I see. I'll move the aborting point to just before
journal_write_commit_record() in the next version.

Thanks,
--
Hidehiro Kawai
Hitachi, Systems Development Laboratory
Linux Technology Center


2008-05-21 01:35:04

by Hidehiro Kawai

[permalink] [raw]
Subject: Re: [PATCH 4/4] jbd: fix error handling for checkpoint io (rebased)

Hi,

Jan Kara wrote:
>
> On Fri 16-05-08 19:29:15, Hidehiro Kawai wrote:
>
>>Jan Kara wrote:
>>
>>>>/*
>>>>+ * We couldn't write back some metadata buffers to the filesystem.
>>>>+ * To avoid unwritten-back metadata buffers from losing, set
>>>>+ * JFS_CP_ABORT flag and make sure that the journal space isn't
>>>>+ * cleaned. This function also aborts journaling.
>>>>+ */
>>>>+static void __journal_abort_checkpoint(journal_t *journal, int errno)
>>>>+{
>>>>+ if (is_checkpoint_aborted(journal))
>>>>+ return;
>>>>+
>>>>+ spin_lock(&journal->j_state_lock);
>>>>+ journal->j_flags |= JFS_CP_ABORT;
>>>>+ spin_unlock(&journal->j_state_lock);
>>>>+ printk(KERN_WARNING "JBD: Checkpointing failed. Some metadata blocks "
>>>>+ "are still old.\n");
>>>>+ journal_abort(journal, errno);
>>>>+}
>>
>>[snip]
>>
>>
>>>>Index: linux-2.6.26-rc2/include/linux/jbd.h
>>>>===================================================================
>>>>--- linux-2.6.26-rc2.orig/include/linux/jbd.h
>>>>+++ linux-2.6.26-rc2/include/linux/jbd.h
>>>>@@ -816,6 +816,8 @@ struct journal_s
>>>>#define JFS_FLUSHED 0x008 /* The journal superblock has been flushed */
>>>>#define JFS_LOADED 0x010 /* The journal superblock has been loaded */
>>>>#define JFS_BARRIER 0x020 /* Use IDE barriers */
>>>>+#define JFS_CP_ABORT 0x040 /* Checkpointing has failed. We don't have to
>>>>+ * clean the journal space. */
>>>>
>>>>/*
>>>> * Function declarations for the journaling transaction and buffer
>>>>@@ -1004,6 +1006,11 @@ static inline int is_journal_aborted(jou
>>>> return journal->j_flags & JFS_ABORT;
>>>>}
>>>>
>>>>+static inline int is_checkpoint_aborted(journal_t *journal)
>>>>+{
>>>>+ return journal->j_flags & JFS_CP_ABORT;
>>>>+}
>>>>+
>>>
>>> Actually, I don't think this new flag is needed (not that it would really
>>>harm anything).
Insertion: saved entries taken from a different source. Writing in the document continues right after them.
-- ==== Sys2Proof/Syntax.lean ====
section
/-!
DEFINITION. The commands the block takes: one constructor of `Instr` per row of the opcode table, with the row's
operands, and the plain data types of those operands.
-/

namespace Sys2Proof

/-- The identifier of an initiator (R16, Table 1-3). -/
abbrev Init := Nat

/-- What a read is to the core that issued it (R369, R395): a load, a fetch, or an AMO or LR/SC. -/
inductive ReadKind where
  | load | fetch | amo
  deriving DecidableEq, Repr

/-- A request outstanding at a target port (R26): who issued it, its address, and whether it is a posted write; for a read by a
core, what kind of access it is, the address the core used (R395: virtual), and whether a fault it ends in is taken in M-mode. -/
structure Req where
  init  : Init
  addr  : Nat
  write : Bool
  kind  : ReadKind
  vaddr : Nat
  inM   : Bool
  deriving DecidableEq, Repr

/-- Where a call to Belfry comes from: a mailbox channel or the ring of a CRY virtual endpoint (R456, R458). -/
inductive CallSrc where
  | mbx (c : Nat)
  | cry (n : Nat)
  deriving DecidableEq, Repr

/-- What one conversion interval measures at one unit: channels 0 to 71, feeds 72 and 73 (R138, R169).  `raw` is the
magnitude of the sense voltage in steps of 200 mV / 65,536, `vRaw` and `vdsRaw` are in steps of 80 V / 65,536 (0 when
negative); `loop` says that the loop-back test holds the input (R488); `peak` and `letI2t` are the peak
current and let-through I²t, as codes, of the turn-off that follows if the wire model trips. -/
structure ConvSample where
  unit : Nat
  raw : Nat
  dir : Bool
  vRaw : Nat
  vdsRaw : Nat
  loop : Bool
  peak : Nat
  letI2t : Nat
  deriving DecidableEq, Repr

/-- A SENT frame at a receiver (R211, R212): the tick in ns that its calibration pulse implies, its status nibble, its
data nibbles and its CRC nibble (16 or more stands for a nibble outside 0 to 15), and whether its pause keeps the
frame-length rule. -/
structure SentFrame where
  tick : Nat
  status : Nat
  nibs : List Nat
  crc : Nat
  pauseOk : Bool
  deriving DecidableEq, Repr

/-- The sender of a frame that an ETH virtual endpoint hands to the switch, with what its descriptor asks for (Table 15-7). -/
structure TxOrigin where
  ve : Nat
  tag : Nat
  oneStep : Bool
  echo : Bool
  echoOfs : Nat
  /-- TS_REF: ns, fraction and STEP_GEN. -/
  refNs : Nat
  refFrac : Nat
  refGen : Nat
  /-- Frame length without FCS. -/
  len : Nat
  deriving DecidableEq, Repr

/-- The SecTAG of a received MACsec frame (R276): the octet of TCI and AN, the short length, the packet number's 32 bits that it
carries, and its SCI where it has one. -/
structure SecTag where
  tci : Nat
  sl : Nat
  pn : Nat
  sci : Option Nat
  deriving DecidableEq, Repr

/-- What an ECC error of the switch buffer is: corrected, or uncorrectable in a cell's data or in the link memory (R248). -/
inductive BufErr where
  | corrected
  | data
  | link
  deriving DecidableEq, Repr


/-- The sender of a handover frame (R304): its CLOCKID, and SecTAG and ICV of the frame where it is protected. -/
structure HoPeer where
  clockId : Nat
  sec : Option SecTag
  icv : List Nat
  deriving DecidableEq, Repr

/-- A CAN frame on the bus as words 0, 2 and 3 of its header (Table 11-2, LEN taken from the data) and its data octets. -/
structure CanFrame where
  w0 : Nat
  w2 : Nat
  w3 : Nat
  data : List Nat
  deriving DecidableEq, Repr

/-- What an error on a CAN bus counts (R324): one step or eight by ISO 11898-1, or an error in the data phase of an XL frame, where
XL_TMS = 1 disables error signalling (R312). -/
inductive CanErr where
  | by1
  | by8
  | xlData
  deriving DecidableEq, Repr
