-- ==== Sys2Proof/Machine/Reg.lean ====
section
/-!
DEFINITION. What a register family is: where it lies, which fields it has, how each field is accessed
(Table 0-3) and what it holds after reset (R10).
-/

namespace Sys2Proof.Machine

/-- Access code of a register field (R6, Table 0-3). -/
inductive Acc where
  | rw | ro | wo | w1c | w1s | rwl | rws
  deriving DecidableEq, Repr

/-- One field of a register family. -/
structure FieldDef where
  hi : Nat
  lo : Nat
  acc : Acc
  deriving DecidableEq, Repr

/-- A register family: its number, the address of its first word, its dimensions as (count, stride)
with the outermost first, its fields (other bits are Reserved, R8) and its word after reset by index. -/
structure Reg where
  id : Nat
  base : Nat
  dims : List (Nat × Nat)
  fields : List FieldDef
  rst : Nat → Nat

/-- A named field of a register family. -/
structure Fld where
  reg : Reg
  hi : Nat
  lo : Nat

/-- Address of word `i` of a family whose dimensions are listed innermost first. -/
def dimOffset : List (Nat × Nat) → Nat → Nat
  | [], _ => 0
  | (c, s) :: ds, i => s * (i % c) + dimOffset ds (i / c)

/-- Address of word `i` of a family. -/
def Reg.addr (r : Reg) (i : Nat) : Nat := r.base + dimOffset r.dims.reverse i

/-- How many words a family has. -/
def Reg.count (r : Reg) : Nat := r.dims.foldl (fun a d => a * d.1) 1

/-- Index, outermost dimension first, of the word at byte offset `o`, where there is one. -/
def dimIndex : List (Nat × Nat) → Nat → Nat → Option Nat
  | [], o, i => if o = 0 then some i else none
  | (c, s) :: ds, o, i =>
      let q := o / s
      if q < c then dimIndex ds (o - q * s) (i * c + q)
      else none

/-- Index of the family's word at an address. -/
def Reg.index? (r : Reg) (a : Nat) : Option Nat :=
  if a < r.base then none else dimIndex r.dims (a - r.base) 0

/-- The word a family holds after reset (R10). -/
def Reg.reset (r : Reg) (i : Nat) : Word := BitVec.ofNat 32 (r.rst i)

end Sys2Proof.Machine
end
At least at the places where you check it you can as well
>>>check whether the journal is aborted (maybe except for journal_destroy()
>>>but see my comment there).
>>
>>As you say, JFS_CP_ABORT isn't necessarily needed in the most cases,
>>but it is needed for __journal_abort_checkpoint() which report the
>>checkpoint related error by printk only once. If we use JFS_ABORT
>>to check whether this call is second time, the error message may be
>>never printed out because the journal has been aborted by another
>>reason. If we don't check for the second call, the error message
>>will be printed out several times.
>
> Yes, I think that checking out for JFS_ABORT is the right thing to do.
> Once the journal has aborted for some reason, it is enough that we print
> some error message (and that is responsibility of the first caller of
> journal_abort()). Printing that checkpointing has not succeeded as well is
> IMO not needed.

A checkpointing failure is a bit special. If the journal is aborted
by journal_commit_transaction(), the integrity of the filesystem is
ensured although the latest changes will be lost. However, if the
journal is aborted by log_do_checkpoint() and the replay also failed,
the filesystem may be corrupted because some of the metadata blocks
are in old states. In this case, the user will have to recover the
filesystem manually and carefully. So I think printing the special
message is needed to inform users about that.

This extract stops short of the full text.